Within the range of \({2 < \upsilon }_{p}/{\sigma }_{p} < 4\), and in a double logarithmic plot, the relationship between \(\hat{\mu }\) and \({\upsilon }_{p}/{\sigma }_{p}\) exhibits an almost power-law behaviour, \(\mu \propto {\left(\frac{{\upsilon }_{p}}{{\sigma }_{p}}\right)}^{\beta }\), with β ≈ 3.45 (Fig. 3b). This observation, combined with the fact that υp is uniformly randomly distributed, leads to a power law SAR with exponent z ≈ 0.29 (see also Supplementary Note 3). This value is similar to that previously mentioned in ref. 3, 5 for Phase II. However, contrary to the assumption of an underlying lognormal distribution for the species abundance distribution used by these authors, in our simulations, all species have the same number of individuals.
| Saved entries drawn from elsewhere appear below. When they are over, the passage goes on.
/-- The rebase at its boundary: adjustments neutral, estimates cleared, the baseline anew. DEDUCED, log entry 74. -/
def Mod.rebase (kind unit : Nat) (m : Mod) : Mod :=
  let m0 := m.modAge (fun a => { a with
    valid := a.valid.filter (· ≠ (kind, unit)), based := a.based.filter (· ≠ (kind, unit)), rebased := true
    since := a.since.filter (fun x => !(x.1 = kind && x.2.1 = unit)) ++ [(kind, unit, a.opHours)]
    blocks := if kind = 0 then a.blocks.set unit [] else a.blocks
    toffBase := if kind = 1 then a.toffBase.filter (fun t => t.1 ≠ unit) else a.toffBase
    rthBase := if kind = 2 then a.rthBase.set unit none else a.rthBase
    learned := if kind = 0 then a.learned.filter (fun x => x.1 ≠ unit) else a.learned })
  let m1 :=
    if kind = 0 then
      ((((m0.modAge (fun a => { a with factor := a.factor.set unit 1, target := { a.target with kI := a.target.kI.set unit 536870912 } })).put
        (Ob.cEst unit) 0).put (Ob.esrEst unit) 0).put (Ob.estValid unit) 0).put (Ob.kI unit) 536870912
    else if kind = 1 then
      (((m0.modAge (fun a => { a with
        dtInc := (a.dtInc.set (2 * unit) 0).set (2 * unit + 1) 0
        target := { a.target with dtInc := (a.target.dtInc.set (2 * unit) 0).set (2 * unit + 1) 0 } })).put (Ob.toffDriftA unit) 0).put
        (Ob.toffDriftB unit) 0)
    else
      ((m0.modAge (fun a => { a with ntc := a.ntc.set unit 0, target := { a.target with ntc := a.target.ntc.set unit 0 } })).put
        (Ob.rthBase unit) 0).put (Ob.rthRatio unit) (f32Raw 1)
  m1.manageAll

/-! ### The commands -/

/-- `ESTIMATE_BLOCK` (R484). -/
def execEstimateBlock (e : Estimate) (s : State) : Host.Outcome State Fault Refusal := onUnit (estimateOk e) s (s.m.estimate e)

/-- `BASELINE_COMPLETE` (R485). -/
def execBaselineComplete (s : State) : Host.Outcome State Fault Refusal := onMod s s.m.baselineComplete

/-- `PLAN_COMPUTE` (R489): PLAN_PERIOD ends. -/
def execPlanCompute (s : State) : Host.Outcome State Fault Refusal := onMod s s.m.planDue

/-- `PLAN_STEP` (R490). -/
def execPlanStep (s : State) : Host.Outcome State Fault Refusal := onMod s s.m.planStep

end Sys2Proof.Machine
end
The interpretation regarding the location of a species’ range relative to the focal point and the phase of the SAR to which it contributes is strengthened by observing the changes in the estimated shape parameter, \(\hat{\xi }\), and scale parameter, \(\hat{\sigma }\) (Figs. 3c, d). The estimated shape parameter, \(\hat{\xi }\), is approximately equal to −0.5 when \({\upsilon }_{p}/{\sigma }_{p}\) < 2, undergoes a transition at \({2 \, < \, \upsilon }_{p}/{\sigma }_{p} < 4\), and then remains close to zero for \({\upsilon }_{p}/{\sigma }_{p} \, > \, 4\). A value of \(\hat{\xi }\approx -0.5\) is compatible with a distribution of minima following a Weibull distribution, which aligns with the expectation that the centre of the range is at or near the focal point, that is, when the distribution of distances of individuals to the focal point follows a Rayleigh distribution (Fig. 4). Furthermore, it can be demonstrated that in this scenario, the number of species, S, increases approximately linearly with the area, S = cA; thus, the SAR has a slope of 1 in double logarithmic plots (see Supplementary Note 1). On the other hand, when \({\upsilon }_{p}{/\sigma }_{p} \, > \, 4\), then \(\hat{\xi }\) is still negative but approaches zero (\(\hat{\xi }\lesssim 0\)) which is characteristic of a distribution of minima following a Gumbel distribution. This behaviour is expected if the distribution of distances follows, or approximates, a normal distribution (see Fig. 4).
The top row comprises three plots exemplifying bivariate normal distributions at varying distances from the focal point, represented by the red ‘x’. a The distribution is centred on the focal point; b The focal point falls within a distance of the centre of distribution where \(2 < {\sigma }_{p} < 4\), where \({\sigma }_{p}^{2}\) is the variance; c The focal point is situated at a distance larger than \({\sigma }_{p} > 4\) (refer also to Fig. 1). d The black curves illustrate the corresponding distributions of distances: a Rayleigh distribution for the distribution of plot (a), and Rice distributions for the distributions of plots (b, c). The normal distribution serves as a good approximation for the Rice distribution when the location parameter is significantly larger than its scale parameter (distribution on (c)). The red curves represent the respective limiting distributions of the minima: Weibull distributions for the Rayleigh and Rice distributions, and a Gumbel-like distribution when the Rice becomes normal-like. Note that the distributions are not drawn to scale.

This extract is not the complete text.